━━━ DATA FOR ANALYSIS ━━━

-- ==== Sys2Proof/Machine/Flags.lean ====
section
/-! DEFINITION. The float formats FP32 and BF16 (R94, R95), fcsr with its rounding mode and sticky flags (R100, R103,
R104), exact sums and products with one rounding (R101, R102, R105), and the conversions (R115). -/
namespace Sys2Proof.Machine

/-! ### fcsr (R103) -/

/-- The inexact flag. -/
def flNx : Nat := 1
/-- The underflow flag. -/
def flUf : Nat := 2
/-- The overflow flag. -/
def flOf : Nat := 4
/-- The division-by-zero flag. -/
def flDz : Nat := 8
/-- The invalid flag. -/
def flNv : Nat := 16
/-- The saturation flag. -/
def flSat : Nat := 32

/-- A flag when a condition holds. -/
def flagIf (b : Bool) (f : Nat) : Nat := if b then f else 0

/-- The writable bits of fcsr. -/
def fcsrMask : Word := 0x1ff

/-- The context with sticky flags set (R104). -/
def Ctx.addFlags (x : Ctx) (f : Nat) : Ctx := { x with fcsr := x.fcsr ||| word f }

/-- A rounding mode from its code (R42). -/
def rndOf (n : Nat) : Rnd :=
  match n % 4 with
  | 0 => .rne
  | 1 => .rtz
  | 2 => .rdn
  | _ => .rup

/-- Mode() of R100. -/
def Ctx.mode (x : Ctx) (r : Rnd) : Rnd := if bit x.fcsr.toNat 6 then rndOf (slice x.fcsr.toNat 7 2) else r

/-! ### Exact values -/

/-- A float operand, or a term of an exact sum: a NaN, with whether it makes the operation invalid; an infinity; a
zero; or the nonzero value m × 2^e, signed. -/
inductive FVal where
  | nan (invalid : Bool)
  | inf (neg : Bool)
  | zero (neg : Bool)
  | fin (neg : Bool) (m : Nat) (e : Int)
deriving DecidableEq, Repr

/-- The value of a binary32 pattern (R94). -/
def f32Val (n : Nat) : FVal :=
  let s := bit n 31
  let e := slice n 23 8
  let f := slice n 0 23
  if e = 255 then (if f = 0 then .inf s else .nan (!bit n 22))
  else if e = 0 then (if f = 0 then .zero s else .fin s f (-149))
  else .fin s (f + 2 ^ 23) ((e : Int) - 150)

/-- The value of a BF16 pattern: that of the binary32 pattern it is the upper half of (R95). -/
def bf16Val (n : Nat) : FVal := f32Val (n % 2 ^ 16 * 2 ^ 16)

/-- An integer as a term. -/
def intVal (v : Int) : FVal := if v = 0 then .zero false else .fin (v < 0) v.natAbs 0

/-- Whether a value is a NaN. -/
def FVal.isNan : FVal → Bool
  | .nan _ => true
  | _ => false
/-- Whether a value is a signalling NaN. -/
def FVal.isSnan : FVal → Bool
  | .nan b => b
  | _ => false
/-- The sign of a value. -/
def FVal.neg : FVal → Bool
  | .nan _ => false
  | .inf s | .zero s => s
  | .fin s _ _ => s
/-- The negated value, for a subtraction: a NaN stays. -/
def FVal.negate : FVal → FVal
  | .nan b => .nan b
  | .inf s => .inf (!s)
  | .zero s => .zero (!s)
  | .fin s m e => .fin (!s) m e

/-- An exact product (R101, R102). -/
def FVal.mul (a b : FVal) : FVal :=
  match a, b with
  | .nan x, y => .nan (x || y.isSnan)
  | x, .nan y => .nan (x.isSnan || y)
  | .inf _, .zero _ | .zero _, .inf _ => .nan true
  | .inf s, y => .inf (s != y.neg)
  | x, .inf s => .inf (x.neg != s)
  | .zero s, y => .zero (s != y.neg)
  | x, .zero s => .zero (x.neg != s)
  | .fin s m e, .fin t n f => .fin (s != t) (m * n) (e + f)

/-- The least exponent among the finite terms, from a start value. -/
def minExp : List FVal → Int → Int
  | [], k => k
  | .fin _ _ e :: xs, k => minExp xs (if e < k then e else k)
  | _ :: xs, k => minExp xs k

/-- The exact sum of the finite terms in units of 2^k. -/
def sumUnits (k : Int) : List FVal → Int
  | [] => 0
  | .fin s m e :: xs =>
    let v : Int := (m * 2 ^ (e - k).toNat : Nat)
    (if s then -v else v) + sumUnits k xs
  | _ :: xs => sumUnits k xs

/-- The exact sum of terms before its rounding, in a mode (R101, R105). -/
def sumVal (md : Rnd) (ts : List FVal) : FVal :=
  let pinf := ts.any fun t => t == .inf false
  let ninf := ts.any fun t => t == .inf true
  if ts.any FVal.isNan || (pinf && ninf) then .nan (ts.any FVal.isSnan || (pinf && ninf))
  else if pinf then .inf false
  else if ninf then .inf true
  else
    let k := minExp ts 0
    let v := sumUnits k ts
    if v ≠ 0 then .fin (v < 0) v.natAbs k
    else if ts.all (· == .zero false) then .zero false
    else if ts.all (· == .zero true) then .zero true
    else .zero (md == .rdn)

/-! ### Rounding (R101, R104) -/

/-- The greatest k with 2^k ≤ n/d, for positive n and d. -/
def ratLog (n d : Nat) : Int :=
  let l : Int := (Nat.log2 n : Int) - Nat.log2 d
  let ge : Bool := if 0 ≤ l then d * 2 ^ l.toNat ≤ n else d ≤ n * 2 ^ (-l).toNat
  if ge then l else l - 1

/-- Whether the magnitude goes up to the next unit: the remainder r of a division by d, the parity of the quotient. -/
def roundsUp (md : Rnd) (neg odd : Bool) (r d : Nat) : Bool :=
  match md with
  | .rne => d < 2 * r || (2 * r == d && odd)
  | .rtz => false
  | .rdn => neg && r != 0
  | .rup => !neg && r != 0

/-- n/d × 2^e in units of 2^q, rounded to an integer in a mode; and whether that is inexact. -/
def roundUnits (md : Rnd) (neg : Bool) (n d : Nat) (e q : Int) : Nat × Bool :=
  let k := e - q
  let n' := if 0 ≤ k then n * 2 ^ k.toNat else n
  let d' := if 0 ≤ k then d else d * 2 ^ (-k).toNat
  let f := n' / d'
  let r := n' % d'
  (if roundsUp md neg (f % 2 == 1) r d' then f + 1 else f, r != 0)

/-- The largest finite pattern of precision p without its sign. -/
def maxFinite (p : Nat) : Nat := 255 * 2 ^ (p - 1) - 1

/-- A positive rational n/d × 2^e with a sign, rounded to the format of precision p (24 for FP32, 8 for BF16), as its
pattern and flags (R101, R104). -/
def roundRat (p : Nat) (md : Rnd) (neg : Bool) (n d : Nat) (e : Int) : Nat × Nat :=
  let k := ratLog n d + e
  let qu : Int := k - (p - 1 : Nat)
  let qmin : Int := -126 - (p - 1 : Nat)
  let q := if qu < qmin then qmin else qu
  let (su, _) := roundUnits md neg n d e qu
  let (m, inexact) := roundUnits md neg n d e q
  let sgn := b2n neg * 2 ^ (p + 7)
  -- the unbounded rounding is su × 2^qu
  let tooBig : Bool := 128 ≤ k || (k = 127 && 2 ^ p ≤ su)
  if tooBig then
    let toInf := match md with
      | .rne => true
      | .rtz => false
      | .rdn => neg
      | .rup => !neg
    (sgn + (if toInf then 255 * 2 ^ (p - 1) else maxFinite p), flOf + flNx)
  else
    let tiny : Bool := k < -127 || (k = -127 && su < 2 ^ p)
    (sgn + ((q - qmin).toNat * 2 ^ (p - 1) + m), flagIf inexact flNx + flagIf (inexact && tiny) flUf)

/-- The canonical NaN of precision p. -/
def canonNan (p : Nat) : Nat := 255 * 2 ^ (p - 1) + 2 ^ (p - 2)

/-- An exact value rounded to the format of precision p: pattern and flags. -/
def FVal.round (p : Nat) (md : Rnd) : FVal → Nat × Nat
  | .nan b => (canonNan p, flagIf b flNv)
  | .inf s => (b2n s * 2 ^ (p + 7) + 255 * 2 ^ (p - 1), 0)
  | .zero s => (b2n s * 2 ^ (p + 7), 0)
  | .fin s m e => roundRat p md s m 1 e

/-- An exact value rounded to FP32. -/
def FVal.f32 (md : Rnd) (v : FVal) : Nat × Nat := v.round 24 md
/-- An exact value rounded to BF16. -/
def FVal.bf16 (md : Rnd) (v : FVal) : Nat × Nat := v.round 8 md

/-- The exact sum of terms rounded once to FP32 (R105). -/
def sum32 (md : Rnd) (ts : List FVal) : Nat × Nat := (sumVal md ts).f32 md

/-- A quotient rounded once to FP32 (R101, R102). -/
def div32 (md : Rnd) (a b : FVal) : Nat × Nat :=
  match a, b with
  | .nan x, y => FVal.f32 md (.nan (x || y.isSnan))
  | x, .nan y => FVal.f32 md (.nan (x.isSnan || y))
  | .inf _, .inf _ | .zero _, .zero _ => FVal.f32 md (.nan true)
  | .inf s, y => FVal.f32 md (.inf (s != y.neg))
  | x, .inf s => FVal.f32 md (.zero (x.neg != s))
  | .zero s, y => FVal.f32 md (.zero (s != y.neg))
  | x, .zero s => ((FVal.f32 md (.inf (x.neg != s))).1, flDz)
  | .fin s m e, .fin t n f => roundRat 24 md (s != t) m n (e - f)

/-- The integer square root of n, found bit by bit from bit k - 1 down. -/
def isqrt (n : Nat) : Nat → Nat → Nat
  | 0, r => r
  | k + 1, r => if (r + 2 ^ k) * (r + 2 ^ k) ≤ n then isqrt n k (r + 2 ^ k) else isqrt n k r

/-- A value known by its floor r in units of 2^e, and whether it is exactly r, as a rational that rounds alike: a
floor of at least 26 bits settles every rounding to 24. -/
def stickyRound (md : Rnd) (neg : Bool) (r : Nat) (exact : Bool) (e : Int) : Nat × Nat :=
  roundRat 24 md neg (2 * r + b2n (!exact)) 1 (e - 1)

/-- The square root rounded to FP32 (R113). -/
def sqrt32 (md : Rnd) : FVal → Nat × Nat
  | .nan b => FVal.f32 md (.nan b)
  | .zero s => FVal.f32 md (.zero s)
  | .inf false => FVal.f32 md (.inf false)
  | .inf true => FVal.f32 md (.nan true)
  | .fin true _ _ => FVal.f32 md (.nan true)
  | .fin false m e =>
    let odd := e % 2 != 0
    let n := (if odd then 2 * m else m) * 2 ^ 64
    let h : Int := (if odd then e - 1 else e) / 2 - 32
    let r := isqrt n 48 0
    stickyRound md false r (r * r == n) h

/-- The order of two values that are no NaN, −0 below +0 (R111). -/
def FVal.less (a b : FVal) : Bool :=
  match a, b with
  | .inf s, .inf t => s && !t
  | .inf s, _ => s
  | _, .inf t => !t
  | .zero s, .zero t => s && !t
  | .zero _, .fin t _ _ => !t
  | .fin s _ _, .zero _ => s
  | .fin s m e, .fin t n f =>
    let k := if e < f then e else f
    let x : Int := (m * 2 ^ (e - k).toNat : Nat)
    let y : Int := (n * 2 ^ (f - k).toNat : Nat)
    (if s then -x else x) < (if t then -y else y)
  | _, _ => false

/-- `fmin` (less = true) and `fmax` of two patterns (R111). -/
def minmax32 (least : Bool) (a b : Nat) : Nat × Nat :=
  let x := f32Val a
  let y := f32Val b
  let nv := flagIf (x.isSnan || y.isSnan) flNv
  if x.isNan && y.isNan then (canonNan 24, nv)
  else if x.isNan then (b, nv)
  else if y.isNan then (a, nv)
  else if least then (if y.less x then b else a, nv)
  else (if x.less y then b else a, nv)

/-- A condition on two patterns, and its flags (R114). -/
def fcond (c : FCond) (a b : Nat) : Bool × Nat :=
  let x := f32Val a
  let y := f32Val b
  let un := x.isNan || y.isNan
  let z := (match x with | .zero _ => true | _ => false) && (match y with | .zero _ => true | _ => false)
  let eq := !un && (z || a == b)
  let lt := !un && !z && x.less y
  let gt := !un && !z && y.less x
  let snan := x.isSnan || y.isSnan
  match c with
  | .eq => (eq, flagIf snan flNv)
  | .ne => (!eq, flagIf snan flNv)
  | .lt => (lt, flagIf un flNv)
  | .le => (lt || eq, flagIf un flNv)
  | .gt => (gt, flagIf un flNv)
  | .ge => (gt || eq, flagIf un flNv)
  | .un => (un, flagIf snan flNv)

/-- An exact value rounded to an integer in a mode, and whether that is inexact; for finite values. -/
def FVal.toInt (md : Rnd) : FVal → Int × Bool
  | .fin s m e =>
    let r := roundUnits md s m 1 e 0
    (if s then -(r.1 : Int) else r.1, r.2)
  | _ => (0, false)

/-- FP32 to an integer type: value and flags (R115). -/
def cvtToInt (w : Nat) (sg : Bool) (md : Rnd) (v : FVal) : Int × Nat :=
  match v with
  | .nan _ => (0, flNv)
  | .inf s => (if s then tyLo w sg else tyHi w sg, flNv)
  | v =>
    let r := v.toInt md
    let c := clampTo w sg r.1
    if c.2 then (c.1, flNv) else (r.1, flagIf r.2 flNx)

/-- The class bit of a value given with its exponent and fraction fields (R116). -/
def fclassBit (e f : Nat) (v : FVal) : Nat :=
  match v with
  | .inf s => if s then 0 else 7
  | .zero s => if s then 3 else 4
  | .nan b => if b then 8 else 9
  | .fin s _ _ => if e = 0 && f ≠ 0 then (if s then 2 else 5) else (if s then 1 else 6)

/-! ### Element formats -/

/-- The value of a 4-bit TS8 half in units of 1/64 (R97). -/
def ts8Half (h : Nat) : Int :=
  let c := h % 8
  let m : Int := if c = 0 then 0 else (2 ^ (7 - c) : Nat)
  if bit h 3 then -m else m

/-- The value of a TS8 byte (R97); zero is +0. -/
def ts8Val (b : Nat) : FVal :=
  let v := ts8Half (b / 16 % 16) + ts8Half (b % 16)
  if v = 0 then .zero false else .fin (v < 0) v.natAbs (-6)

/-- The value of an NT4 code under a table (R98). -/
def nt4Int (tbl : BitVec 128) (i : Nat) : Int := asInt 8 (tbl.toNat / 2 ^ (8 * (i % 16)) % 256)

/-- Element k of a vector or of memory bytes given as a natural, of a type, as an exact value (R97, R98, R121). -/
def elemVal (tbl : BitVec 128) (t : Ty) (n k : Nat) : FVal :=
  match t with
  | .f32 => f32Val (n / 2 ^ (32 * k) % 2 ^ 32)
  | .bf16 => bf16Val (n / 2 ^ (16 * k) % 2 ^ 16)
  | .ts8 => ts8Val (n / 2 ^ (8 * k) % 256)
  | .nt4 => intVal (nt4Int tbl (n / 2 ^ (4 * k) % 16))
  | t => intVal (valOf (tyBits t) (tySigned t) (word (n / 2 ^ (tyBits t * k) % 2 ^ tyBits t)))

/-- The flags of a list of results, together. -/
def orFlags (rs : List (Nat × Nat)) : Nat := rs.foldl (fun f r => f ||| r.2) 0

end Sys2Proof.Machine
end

━━━

Among the entries above, find the line with "s => .inf (!s)" and the line with "if ge then l else l - 1"; give again exactly these two lines and all lines between them.

■ ANSWER AREA ■
  | .inf s => .inf (!s)
  | .zero s => .zero (!s)
  | .fin s m e => .fin (!s) m e

/-- An exact product (R101, R102). -/
def FVal.mul (a b : FVal) : FVal :=
  match a, b with
  | .nan x, y => .nan (x || y.isSnan)
  | x, .nan y => .nan (x.isSnan || y)
  | .inf _, .zero _ | .zero _, .inf _ => .nan true
  | .inf s, y => .inf (s != y.neg)
  | x, .inf s => .inf (x.neg != s)
  | .zero s, y => .zero (s != y.neg)
  | x, .zero s => .zero (x.neg != s)
  | .fin s m e, .fin t n f => .fin (s != t) (m * n) (e + f)

/-- The least exponent among the finite terms, from a start value. -/
def minExp : List FVal → Int → Int
  | [], k => k
  | .fin _ _ e :: xs, k => minExp xs (if e < k then e else k)
  | _ :: xs, k => minExp xs k

/-- The exact sum of the finite terms in units of 2^k. -/
def sumUnits (k : Int) : List FVal → Int
  | [] => 0
  | .fin s m e :: xs =>
    let v : Int := (m * 2 ^ (e - k).toNat : Nat)
    (if s then -v else v) + sumUnits k xs
  | _ :: xs => sumUnits k xs

/-- The exact sum of terms before its rounding, in a mode (R101, R105). -/
def sumVal (md : Rnd) (ts : List FVal) : FVal :=
  let pinf := ts.any fun t => t == .inf false
  let ninf := ts.any fun t => t == .inf true
  if ts.any FVal.isNan || (pinf && ninf) then .nan (ts.any FVal.isSnan || (pinf && ninf))
  else if pinf then .inf false
  else if ninf then .inf true
  else
    let k := minExp ts 0
    let v := sumUnits k ts
    if v ≠ 0 then .fin (v < 0) v.natAbs k
    else if ts.all (· == .zero false) then .zero false
    else if ts.all (· == .zero true) then .zero true
    else .zero (md == .rdn)

/-! ### Rounding (R101, R104) -/

/-- The greatest k with 2^k ≤ n/d, for positive n and d. -/
def ratLog (n d : Nat) : Int :=
  let l : Int := (Nat.log2 n : Int) - Nat.log2 d
  let ge : Bool := if 0 ≤ l then d * 2 ^ l.toNat ≤ n else d ≤ n * 2 ^ (-l).toNat
  if ge then l else l - 1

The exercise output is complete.